Embedded sensing systems are pervasively used in life- and security-critical systems such as those found in airplanes, automobiles, and healthcare. Traditional security mechanisms for these sensors focus on data encryption and other post-processing techniques, but the sensors themselves often remain vulnerable to attacks in the physical/analog domain. If an adversary manipulates a physical/analog signal prior to digitization, no amount of digital security mechanisms after the fact can help. Fortunately, nature imposes fundamental constraints on how these analog signals can behave. This work presents PyCRA, a physical challenge-response authentication scheme designed to protect active sensing systems against physical attacks occurring in the analog domain. PyCRA provides security for active sensors by continually challenging the surrounding environment via random but deliberate physical probes.
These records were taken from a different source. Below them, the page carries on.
-- ==== Sys2Proof/Laws/Exec.lean ====
section
/-! SUPPORT. What executing a command can do, said once: a storing command is a fault or a list of segment writes that the
configuration and the command decide; ENCODE responds; FLUSH hands over and takes an answer. -/

namespace Sys2Proof.Machine

/-- What a storing command comes to in a configuration: a fault, or its segment writes. -/
def storedWrites (c : Config) : Instr → FaultCode ⊕ List SegmentWrite
  | .encode .. => .inr []
  | .flush => .inr []
  | .setseg off mask => if c.bufBytes ≤ off then .inl .badOffset else .inr [byteWrite off mask true]
  | .clrseg off mask => if c.bufBytes ≤ off then .inl .badOffset else .inr [byteWrite off mask false]
  | .setdig group pos code =>
    match c.groups[group]? with
    | none => .inl .badSelect
    | some tables =>
      match tables[pos]? with
      | none => .inl .badPosition
      | some table =>
        match codeOfNumber code with
        | none => .inl .badCode
        | some d => .inr (applyWrites c.glyph table d)
  | .render group width value =>
    match c.groups[group]? with
    | none => .inl .badSelect
    | some tables =>
      if tables.length < width then .inl .badPosition
      else
        match encodeDigits value width with
        | none => .inl .nonfinite
        | some seq => .inr (sequenceWrites c.glyph tables seq)
  | .bar index level =>
    match c.bars[index]? with
    | none => .inl .badSelect
    | some thresholds =>
      if thresholds.length < level then .inl .badLevel else .inr (barWrites thresholds level)

/-- A storing command either takes its fault or performs its writes and responds OK. -/
theorem exec_storing {i : Instr} (h : i.storing = true) (s : State) :
    exec i s = match storedWrites s.config i with
      | .inl c => raise c s
      | .inr ws => .next ((s.write ws).respond statusOk []) := by
  cases i with
  | encode => cases h
  | flush => cases h
  | setseg off mask =>
    simp only [exec, execSetseg, segCommand, storedWrites]
    by_cases hb : s.config.bufBytes ≤ off <;> simp [hb]
  | clrseg off mask =>
    simp only [exec, execClrseg, segCommand, storedWrites]
    by_cases hb : s.config.bufBytes ≤ off <;> simp [hb]
  | setdig group pos code =>
    simp only [exec, execSetdig, storedWrites, State.group]
    cases s.config.groups[group]? with
    | none => rfl
    | some tables =>
      cases ht : tables[pos]? with
      | none => simp [ht]
      | some table => cases codeOfNumber code <;> simp [ht]
  | render group width value =>
    simp only [exec, execRender, storedWrites, State.group]
    cases s.config.groups[group]? with
    | none => rfl
    | some tables =>
      by_cases hl : tables.length < width
      · simp [hl]
      · cases encodeDigits value width <;> simp [hl]
  | bar index level =>
    simp only [exec, execBar, storedWrites, State.barTable]
    cases s.config.bars[index]? with
    | none => rfl
    | some thresholds => by_cases hl : thresholds.length < level <;> simp [hl]

theorem exec_encode (width : Nat) (value : DWord) (s : State) :
    exec (.encode width value) s = match encodeDigits value width with
      | none => raise .nonfinite s
      | some seq => .next (s.respond statusOk seq) := rfl

theorem exec_flush (s : State) : exec .flush s = .next s.handOver.takeAnswer := rfl

/-- Everything a command can do. -/
theorem exec_cases (i : Instr) (s : State) :
    (∃ c, exec i s = .next (s.enterFault c)) ∨
    (∃ ws, i.storing = true ∧ storedWrites s.config i = .inr ws ∧
      exec i s = .next ((s.write ws).respond statusOk [])) ∨
    (∃ width value seq, i = .encode width value ∧ encodeDigits value width = some seq ∧
      exec i s = .next (s.respond statusOk seq)) ∨
    (i = .flush ∧ exec i s = .next s.handOver.takeAnswer) := by
  by_cases hs : i.storing = true
  · rw [exec_storing hs]
    cases hw : storedWrites s.config i with
    | inl c => exact .inl ⟨c, rfl⟩
    | inr ws => exact .inr (.inl ⟨ws, hs, rfl, rfl⟩)
  · cases i with
    | encode width value =>
      rw [exec_encode]
      cases he : encodeDigits value width with
      | none => exact .inl ⟨_, rfl⟩
      | some seq => exact .inr (.inr (.inl ⟨width, value, seq, rfl, he, rfl⟩))
    | flush => exact .inr (.inr (.inr ⟨rfl, rfl⟩))
    | _ => exact absurd rfl hs

end Sys2Proof.Machine
end

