/-- The fault a command takes in a configuration, if it takes one. -/
def commandFault (c : Config) : Instr → Option FaultCode
  | .encode _ value => if isNonfinite value then some .nonfinite else none
  | i => (storedWrites c i).getLeft?

/-- A cause that applies to a command, none with a lower code applying (R205). -/
def State.LeastCause (s : State) (i : Instr) (c : FaultCode) : Prop :=
  s.faultCause i c ∧ ∀ d, s.faultCause i d → c.value ≤ d.value

theorem FaultCode.value_injective : Function.Injective FaultCode.value := by
  intro c d same
  cases c <;> cases d <;> simp [FaultCode.value] at same ⊢

theorem FaultCode.value_ne_zero (c : FaultCode) : c.value ≠ 0 := by cases c <;> decide

theorem FaultCode.value_le_seven (c : FaultCode) : c.value.toNat ≤ 7 := by cases c <;> decide

theorem State.LeastCause.unique {s : State} {i : Instr} {c d : FaultCode} (hc : s.LeastCause i c)
    (hd : s.LeastCause i d) : c = d :=
  FaultCode.value_injective (BitVec.le_antisymm (hc.2 d hd.1) (hd.2 c hc.1))

/-! ### The causes of each command, in the order of their codes (R201) -/

section Causes

variable {s : State} {d : FaultCode}

theorem faultCause_encode_iff {width : Nat} {value : DWord} :
    s.faultCause (.encode width value) d ↔ d = .nonfinite ∧ isNonfinite value = true := by
  cases d <;> simp [State.faultCause]

theorem faultCause_setseg_iff {off : Nat} {mask : Byte} :
    s.faultCause (.setseg off mask) d ↔ d = .badOffset ∧ s.config.bufBytes ≤ off := by
  cases d <;> simp [State.faultCause]

theorem faultCause_clrseg_iff {off : Nat} {mask : Byte} :
    s.faultCause (.clrseg off mask) d ↔ d = .badOffset ∧ s.config.bufBytes ≤ off := by
  cases d <;> simp [State.faultCause]

theorem faultCause_setdig_iff {g pos code : Nat} :
    s.faultCause (.setdig g pos code) d ↔
      (d = .badSelect ∧ s.config.groups[g]? = none) ∨
      (d = .badPosition ∧ ∃ tables, s.config.groups[g]? = some tables ∧ tables[pos]? = none) ∨
      (d = .badCode ∧ codeOfNumber code = none) := by
  cases d <;> simp [State.faultCause, codeOfNumber_eq_none_iff]

theorem faultCause_render_iff {g width : Nat} {value : DWord} :
    s.faultCause (.render g width value) d ↔
      (d = .badSelect ∧ s.config.groups[g]? = none) ∨
      (d = .badPosition ∧ ∃ tables, s.config.groups[g]? = some tables ∧ tables.length < width) ∨
      (d = .nonfinite ∧ encodeDigits value width = none) := by
  cases d <;> simp [State.faultCause, encodeDigits_eq_none_iff]

theorem faultCause_bar_iff {b level : Nat} :
    s.faultCause (.bar b level) d ↔
      (d = .badSelect ∧ s.config.bars[b]? = none) ∨
      (d = .badLevel ∧ ∃ thresholds, s.config.bars[b]? = some thresholds ∧ thresholds.length < level) := by
  cases d <;> simp [State.faultCause]

theorem not_faultCause_flush : ¬ s.faultCause .flush d := by cases d <;> exact id

end Causes

/-- The one check of SETSEG and CLRSEG (R139, R140). -/
theorem commandFault_spec_of_offset {s : State} {i : Instr} {off : Nat}
    (fault : commandFault s.config i = if s.config.bufBytes ≤ off then some .badOffset else none)
    (cause : ∀ d, s.faultCause i d ↔ d = .badOffset ∧ s.config.bufBytes ≤ off) :
    (∃ c, commandFault s.config i = some c ∧ s.LeastCause i c) ∨
      (commandFault s.config i = none ∧ ∀ c, ¬ s.faultCause i c) := by
  by_cases outside : s.config.bufBytes ≤ off
  · exact .inl ⟨.badOffset, fault.trans (if_pos outside), (cause _).2 ⟨rfl, outside⟩,
      fun d h => by rw [((cause d).1 h).1]; exact BitVec.le_refl _⟩
  · exact .inr ⟨fault.trans (if_neg outside), fun d h => outside ((cause d).1 h).2⟩

/-- The checks of a command find the cause with the least code, or none where none applies (R201, R205). -/
theorem commandFault_spec (s : State) (i : Instr) :
    (∃ c, commandFault s.config i = some c ∧ s.LeastCause i c) ∨
      (commandFault s.config i = none ∧ ∀ c, ¬ s.faultCause i c) := by
  cases i with
  | encode width value =>
    by_cases nonfinite : isNonfinite value = true
    · refine .inl ⟨.nonfinite, if_pos nonfinite, faultCause_encode_iff.2 ⟨rfl, nonfinite⟩, fun d cause => ?_⟩
      obtain ⟨rfl, -⟩ := faultCause_encode_iff.1 cause
      exact BitVec.le_refl _
    · exact .inr ⟨if_neg nonfinite, fun d cause => nonfinite (faultCause_encode_iff.1 cause).2⟩
  | flush => exact .inr ⟨rfl, fun d => not_faultCause_flush⟩
  | setseg off mask =>
    refine commandFault_spec_of_offset (off := off) ?_ fun d => faultCause_setseg_iff
    simp only [commandFault, storedWrites]
    split <;> rfl
  | clrseg off mask =>
    refine commandFault_spec_of_offset (off := off) ?_ fun d => faultCause_clrseg_iff
    simp only [commandFault, storedWrites]
    split <;> rfl
  | setdig g pos code =>
    simp only [State.LeastCause, faultCause_setdig_iff, commandFault]
    obtain ⟨none, fault⟩ | ⟨tables, group, ⟨none, fault⟩ | ⟨table, position, ⟨none, fault⟩ | ⟨c, number, drawn⟩⟩⟩ :=
      storedWrites_setdig_cases s.config g pos code
    · refine .inl ⟨.badSelect, by rw [fault]; rfl, .inl ⟨rfl, none⟩, fun d cause => ?_⟩
      obtain ⟨rfl, -⟩ | ⟨rfl, -⟩ | ⟨rfl, -⟩ := cause <;> decide
    · refine .inl ⟨.badPosition, by rw [fault]; rfl, .inr (.inl ⟨rfl, tables, group, none⟩), fun d cause => ?_⟩
      obtain ⟨-, absent⟩ | ⟨rfl, -⟩ | ⟨rfl, -⟩ := cause
      · cases group.symm.trans absent
      · decide
      · decide
    · refine .inl ⟨.badCode, by rw [fault]; rfl, .inr (.inr ⟨rfl, none⟩), fun d cause => ?_⟩
      obtain ⟨-, absent⟩ | ⟨-, tables', group', absent⟩ | ⟨rfl, -⟩ := cause
      · cases group.symm.trans absent
      · cases group.symm.trans group'
        cases position.symm.trans absent
      · decide
    · refine .inr ⟨by rw [drawn]; rfl, fun d cause => ?_⟩
      obtain ⟨-, absent⟩ | ⟨-, tables', group', absent⟩ | ⟨-, absent⟩ := cause
      · cases group.symm.trans absent
      · cases group.symm.trans group'
        cases position.symm.trans absent
      · cases number.symm.trans absent
  | render g width value =>
    simp only [State.LeastCause, faultCause_render_iff, commandFault]
    obtain ⟨none, fault⟩ | ⟨tables, group, ⟨short, fault⟩ | ⟨fits, ⟨none, fault⟩ | ⟨seq, encoded, drawn⟩⟩⟩ :=
      storedWrites_render_cases s.config g width value
    · refine .inl ⟨.badSelect, by rw [fault]; rfl, .inl ⟨rfl, none⟩, fun d cause => ?_⟩
      obtain ⟨rfl, -⟩ | ⟨rfl, -⟩ | ⟨rfl, -⟩ := cause <;> decide
    · refine .inl ⟨.badPosition, by rw [fault]; rfl, .inr (.inl ⟨rfl, tables, group, short⟩), fun d cause => ?_⟩
      obtain ⟨-, absent⟩ | ⟨rfl, -⟩ | ⟨rfl, -⟩ := cause
      · cases group.symm.trans absent
      · decide
      · decide
    · refine .inl ⟨.nonfinite, by rw [fault]; rfl, .inr (.inr ⟨rfl, none⟩), fun d cause => ?_⟩
      obtain ⟨-, absent⟩ | ⟨-, tables', group', short⟩ | ⟨rfl, -⟩ := cause
      · cases group.symm.trans absent
      · cases group.symm.trans group'
        exact absurd short (not_lt.2 fits)
      · decide
    · refine .inr ⟨by rw [drawn]; rfl, fun d cause => ?_⟩
      obtain ⟨-, absent⟩ | ⟨-, tables', group', short⟩ | ⟨-, absent⟩ := cause
      · cases group.symm.trans absent
      · cases group.symm.trans group'
        exact absurd short (not_lt.2 fits)
      · cases encoded.symm.trans absent
  | bar b level =>
    simp only [State.LeastCause, faultCause_bar_iff, commandFault]
    obtain ⟨none, fault⟩ | ⟨thresholds, bar, ⟨high, fault⟩ | ⟨fits, filled⟩⟩ := storedWrites_bar_cases s.config b level
    · refine .inl ⟨.badSelect, by rw [fault]; rfl, .inl ⟨rfl, none⟩, fun d cause => ?_⟩
      obtain ⟨rfl, -⟩ | ⟨rfl, -⟩ := cause <;> decide
    · refine .inl ⟨.badLevel, by rw [fault]; rfl, .inr ⟨rfl, thresholds, bar, high⟩, fun d cause => ?_⟩
      obtain ⟨-, absent⟩ | ⟨rfl, -⟩ := cause
      · cases bar.symm.trans absent
      · decide
    · refine .inr ⟨by rw [filled]; rfl, fun d cause => ?_⟩
      obtain ⟨-, absent⟩ | ⟨-, thresholds', bar', high⟩ := cause
      · cases bar.symm.trans absent
      · cases bar.symm.trans bar'
        exact absurd high (not_lt.2 fits)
By analyzing the responses to these probes, and by using the fact that the adversary cannot change the underlying laws of physics, we provide an authentication mechanism that not only detects malicious attacks but provides resilience against them. We demonstrate the effectiveness of PyCRA through several case studies using two sensing systems: (1) magnetic sensors like those found wheel speed sensors in robotics and automotive, and (2) commercial RFID tags used in many security-critical applications. Finally, we outline methods and theoretical proofs for further enhancing the resilience of PyCRA to active attacks by means of a confusion phase---a period of low signal to noise ratio that makes it more difficult for an attacker to correctly identify and respond to PyCRA's physical challenges. In doing so, we evaluate both the robustness and the limitations of PyCRA, concluding by outlining practical considerations as well as further applications for the proposed authentication mechanism.